To answer a comment:
p:55 - AutoRefreshStoreCategories Data:Previous UserLogged:true Attribute:1 Attribute:16 Attribute:2060
to parse above with regex (and 3 times Attribute:):
String parseLine = "p:55 - AutoRefreshStoreCategories Data:Previous UserLogged:true Attribute:1 Attribute:16 Attribute:2060";
Matcher m = Pattern
.compile(
"p:(\\d+)\\s-\\s(.*?)\\s+Data:(.*?)\\s+UserLogged:(.*?)\\s+Attribute:(\\d+)\\s+Attribute:(\\d+)\\s+Attribute:(\\d+)")
.matcher(parseLine);
if(m.find()) {
int p = Integer.parseInt(m.group(1));
String method = m.group(2);
String data = m.group(3);
boolean userLogged = Boolean.valueOf(m.group(4));
int at1 = Integer.parseInt(m.group(5));
int at2 = Integer.parseInt(m.group(6));
int at3 = Integer.parseInt(m.group(7));
System.out.println(p + " " + method + " " + data + " " + userLogged + " " + at1 + " " + at2 + " "
+ at3);
}
EDIT looking at your comment you still can use regex:
String parseLine = "p:55 - AutoRefreshStoreCategories Data:Previous UserLogged:true "
+ "Attribute:1 Attribute:16 Attribute:2060";
Matcher m = Pattern.compile("p:(\\d+)\\s-\\s(.*?)\\s+Data:(.*?)\\s+UserLogged:(.*?)").matcher(
parseLine);
if(m.find()) {
for(int i = 0; i < m.groupCount(); ++i) {
System.out.println(m.group(i + 1));
}
}
Matcher m2 = Pattern.compile("Attribute:(\\d+)").matcher(parseLine);
while(m2.find()) {
System.out.println("Attribute matched: " + m2.group(1));
}
But that depends if thre is no Attribute: names before "real" attributes (for example as method name - after p)

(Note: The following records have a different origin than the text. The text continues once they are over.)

/-- What POST leaves where it is not refused. -/
theorem post_row {s : State} {p : Nat} {a : PostArgs} (ht : TablesOk s) (hacc : Accepted postCommand s p a)
    (h : ¬postFull s (.agent (agentOf s p) a.tag) (spanSigns a.first a.count) = true) :
    let key := DemandKey.agent (agentOf s p) a.tag
    let signs := (List.range a.count).map (a.first + ·)
    let severity := min a.severity (maxSeverity (agentOf s p))
    ∃ t, exec (.post p) s = .next t ∧
      (∀ k < a.count,
        { key, slot := a.slot, severity, flash := a.flash, expiry := a.expiry,
          arrival := s.arbiter.arrival + BitVec.ofNat 32 k } ∈ t.stack (a.first + k)) ∧
      (∀ n ∈ signs,
        withoutKeys (· == key) (t.stack n) = withoutKeys (· == key) (s.stack n) ∧
        ((t.stack n).filter (fun d => d.key == key)).length = 1 ∧
        WinnerFollowed (winnerKey (t.stack n) = some key ∨ winnerKey (s.stack n) = some key) s t n) ∧
      (∀ n, n ∉ signs → t.stack n = s.stack n ∧ t.out n = s.out n) ∧
      t.arbiter.arrival = s.arbiter.arrival + BitVec.ofNat 32 a.count ∧
      Replied p .post .done [byteOf severity,
        byteOf (signs.filter fun n => !hasKey key (s.stack n)).length,
        byteOf (signs.filter fun n => hasKey key (s.stack n)).length] s t ∧
      NoticesSent ((signs.filter fun n =>
          winnerKey (t.stack n) = some key ∨ winnerKey (s.stack n) = some key).map fun n =>
        (n, .sign (t.out n).output .post (winnerKey (t.stack n)))) s t ∧
      LinesKept s t ∧ BesideStacks s t := by
  intro key signs severity
  obtain ⟨body, -, hparse⟩ := accepted_parsed hacc
  have hspan : spanOk a.first a.count = true := (argsPost_some hparse).1
  have hrun : postCommand.run (popFrame s p) p a = _ := runPost_done (s := popFrame s p) (p := p) h
  obtain ⟨hacted, harrival⟩ := foldl_placeDemand_acted (s := popFrame s p) (postDemand (agentOf s p) a) .post
    ((leaves_popFrame s p).tablesOk ht) a.first a.count (spanSigns_lt hspan)
  have hagent : agentOf (popFrame s p) p = agentOf s p := rfl
  rw [hagent] at hrun
  generalize (spanSigns a.first a.count).foldl
    (fun t n => placeDemand t n (postDemand (agentOf s p) a) .post) (popFrame s p) = u at hrun hacted harrival
  obtain ⟨hnotices, hreply, hlines⟩ := outcome_told hrun hacted.told (accepted_lt ht hacc)
  have hbeside := besideStacks_outcome hrun hacted.beside
  have heq := outcome_eq hrun
  have hstack : ∀ n ∈ signs, u.stack n = placed (s.stack n) (arrivedAt s (postDemand (agentOf s p) a) (n - a.first)) :=
    fun n hn => (hacted.here n hn).1
  have hwon : ∀ n ∈ signs, placementWins (s.stack n) (arrivedAt s (postDemand (agentOf s p) a) (n - a.first)) = true ↔
      winnerKey (u.stack n) = some key ∨ winnerKey (s.stack n) = some key := fun n hn => by
    rw [hstack n hn, placementWins, Bool.or_eq_true, beq_iff_eq, beq_iff_eq]
    rfl
  refine ⟨_, exec_accepted rfl (fun _ _ => ⟨rfl, rfl, rfl⟩) hacc, ?_⟩
  rw [heq] at hnotices hreply hlines hbeside ⊢
  refine ⟨fun k hk => ?_, fun n hn => ⟨?_, ?_, ?_⟩, hacted.other, harrival, ?_, ?_, hlines, hbeside⟩
  · have hmem := mem_placed (s.stack (a.first + k))
      (arrivedAt s (postDemand (agentOf s p) a) (a.first + k - a.first))
    rw [← hstack _ (List.mem_map.2 ⟨k, List.mem_range.2 hk, rfl⟩), Nat.add_sub_cancel_left] at hmem
    exact hmem
  · have hkept := withoutKeys_placed (s.stack n) (arrivedAt s (postDemand (agentOf s p) a) (n - a.first))
    rw [← hstack n hn] at hkept
    exact hkept
  · have honce := placed_key_once (s.stack n) (arrivedAt s (postDemand (agentOf s p) a) (n - a.first))
    rw [← hstack n hn] at honce
    exact honce
  · have hfollowed := (hacted.here n hn).2
    have hwon' := hwon n hn
    have hiff : (placementWins ((popFrame s p).stack n)
        (arrivedAt (popFrame s p) (postDemand (agentOf s p) a) (n - a.first)) = true) =
        (winnerKey (u.stack n) = some key ∨ winnerKey (s.stack n) = some key) := propext hwon'
    rw [hiff] at hfollowed
    exact winnerFollowed_congr (s := popFrame s p) (t := u) rfl rfl rfl (composeFace_owe u p _ n) hfollowed
  · have hcount := count_without_key s key a.first a.count
    have hcount' : (signs.filter fun n => !hasKey key (s.stack n)).length =
      a.count - countKey s key (spanSigns a.first a.count) := hcount
    rw [hcount']
    exact hreply
  · have hfilter : ((spanSigns a.first a.count).filter fun n => placementWins ((popFrame s p).stack n)
        (arrivedAt (popFrame s p) (postDemand (agentOf s p) a) (n - a.first))) =
        signs.filter fun n => winnerKey (u.stack n) = some key ∨ winnerKey (s.stack n) = some key :=
      List.filter_congr fun n hn => Bool.eq_iff_iff.2 ((hwon n hn).trans (decide_eq_true_iff).symm)
    rw [hfilter] at hnotices
    exact hnotices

You can use the Scanner class. It has some helper methods to read text files
I would turn this inside out. Presently you are:
Scanning the line for a keyword: the entire line if it isn't found, which is the usual case as you have a number of keywords to process and they won't all be present on every line.
Scanning the entire line again for ':' and splitting it on all occurrences
Mostly parsing the part after ':' as an integer, or occasionally as a range.
So several complete scans of each line. Unless the file has zillions of lines this isn't a concern in itself but it demonstrates that you have got the processing back to front.